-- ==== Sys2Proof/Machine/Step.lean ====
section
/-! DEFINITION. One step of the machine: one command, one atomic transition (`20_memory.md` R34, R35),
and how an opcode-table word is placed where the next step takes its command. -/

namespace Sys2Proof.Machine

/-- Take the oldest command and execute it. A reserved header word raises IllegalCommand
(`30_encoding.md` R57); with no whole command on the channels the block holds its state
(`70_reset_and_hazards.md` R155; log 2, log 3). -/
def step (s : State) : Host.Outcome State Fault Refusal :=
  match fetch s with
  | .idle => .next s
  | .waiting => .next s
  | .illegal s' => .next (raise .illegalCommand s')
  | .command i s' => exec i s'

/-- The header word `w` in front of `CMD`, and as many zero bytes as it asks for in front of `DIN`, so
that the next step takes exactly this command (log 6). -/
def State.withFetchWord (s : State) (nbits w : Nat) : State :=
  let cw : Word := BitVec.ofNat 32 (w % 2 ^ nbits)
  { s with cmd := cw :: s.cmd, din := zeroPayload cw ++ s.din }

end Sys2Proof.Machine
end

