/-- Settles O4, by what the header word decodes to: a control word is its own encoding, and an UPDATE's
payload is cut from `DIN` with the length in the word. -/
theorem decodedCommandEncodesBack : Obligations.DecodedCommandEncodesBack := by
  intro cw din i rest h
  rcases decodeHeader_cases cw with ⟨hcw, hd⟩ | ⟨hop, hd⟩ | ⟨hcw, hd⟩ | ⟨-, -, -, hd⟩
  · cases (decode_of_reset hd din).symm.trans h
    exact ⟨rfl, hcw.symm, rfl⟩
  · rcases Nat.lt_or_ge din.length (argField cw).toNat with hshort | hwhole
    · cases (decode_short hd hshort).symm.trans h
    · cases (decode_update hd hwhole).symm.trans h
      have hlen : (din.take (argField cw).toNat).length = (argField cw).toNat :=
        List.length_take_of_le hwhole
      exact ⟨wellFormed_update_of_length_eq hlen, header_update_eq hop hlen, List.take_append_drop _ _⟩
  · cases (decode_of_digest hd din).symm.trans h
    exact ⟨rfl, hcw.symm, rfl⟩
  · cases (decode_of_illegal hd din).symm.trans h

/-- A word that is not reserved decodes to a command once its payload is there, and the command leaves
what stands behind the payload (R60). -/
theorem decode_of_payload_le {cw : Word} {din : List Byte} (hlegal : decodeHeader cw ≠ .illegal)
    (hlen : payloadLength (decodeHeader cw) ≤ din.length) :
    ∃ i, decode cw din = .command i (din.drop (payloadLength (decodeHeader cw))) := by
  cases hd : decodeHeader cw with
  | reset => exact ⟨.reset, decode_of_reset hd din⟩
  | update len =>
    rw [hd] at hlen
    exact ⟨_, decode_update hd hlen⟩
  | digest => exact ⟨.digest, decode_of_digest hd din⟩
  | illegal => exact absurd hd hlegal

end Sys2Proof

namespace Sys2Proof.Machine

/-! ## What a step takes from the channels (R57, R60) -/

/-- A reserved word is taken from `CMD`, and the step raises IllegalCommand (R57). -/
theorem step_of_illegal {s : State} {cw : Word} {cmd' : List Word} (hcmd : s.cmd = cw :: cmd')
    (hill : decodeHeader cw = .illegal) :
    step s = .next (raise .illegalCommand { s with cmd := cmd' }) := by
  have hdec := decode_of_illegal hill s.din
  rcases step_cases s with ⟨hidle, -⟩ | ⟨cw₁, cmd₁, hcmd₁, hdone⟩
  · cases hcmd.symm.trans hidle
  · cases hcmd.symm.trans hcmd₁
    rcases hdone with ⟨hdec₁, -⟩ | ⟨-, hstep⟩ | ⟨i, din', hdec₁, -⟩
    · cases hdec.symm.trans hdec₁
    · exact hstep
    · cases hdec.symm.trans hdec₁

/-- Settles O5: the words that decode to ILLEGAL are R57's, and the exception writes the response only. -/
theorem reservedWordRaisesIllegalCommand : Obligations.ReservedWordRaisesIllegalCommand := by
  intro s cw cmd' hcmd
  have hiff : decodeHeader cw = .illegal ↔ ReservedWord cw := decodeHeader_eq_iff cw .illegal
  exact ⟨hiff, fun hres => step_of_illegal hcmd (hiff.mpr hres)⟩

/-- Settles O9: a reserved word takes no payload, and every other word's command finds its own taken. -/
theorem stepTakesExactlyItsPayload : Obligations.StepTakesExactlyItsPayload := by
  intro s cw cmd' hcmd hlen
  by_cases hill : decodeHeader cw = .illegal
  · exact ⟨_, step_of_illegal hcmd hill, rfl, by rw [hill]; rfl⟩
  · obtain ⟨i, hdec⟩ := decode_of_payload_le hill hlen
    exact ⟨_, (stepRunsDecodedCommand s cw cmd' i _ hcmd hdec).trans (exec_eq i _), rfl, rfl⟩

--------------------

Description of the task » Across the entries above, find each line with the word "List" and please copy it out.

Solution to this problem »
        List.length_take_of_le hwhole
      exact ⟨wellFormed_update_of_length_eq hlen, header_update_eq hop hlen, List.take_append_drop _ _⟩
theorem decode_of_payload_le {cw : Word} {din : List Byte} (hlegal : decodeHeader cw ≠ .illegal)
theorem step_of_illegal {s : State} {cw : Word} {cmd' : List Word} (hcmd : s.cmd = cw :: cmd')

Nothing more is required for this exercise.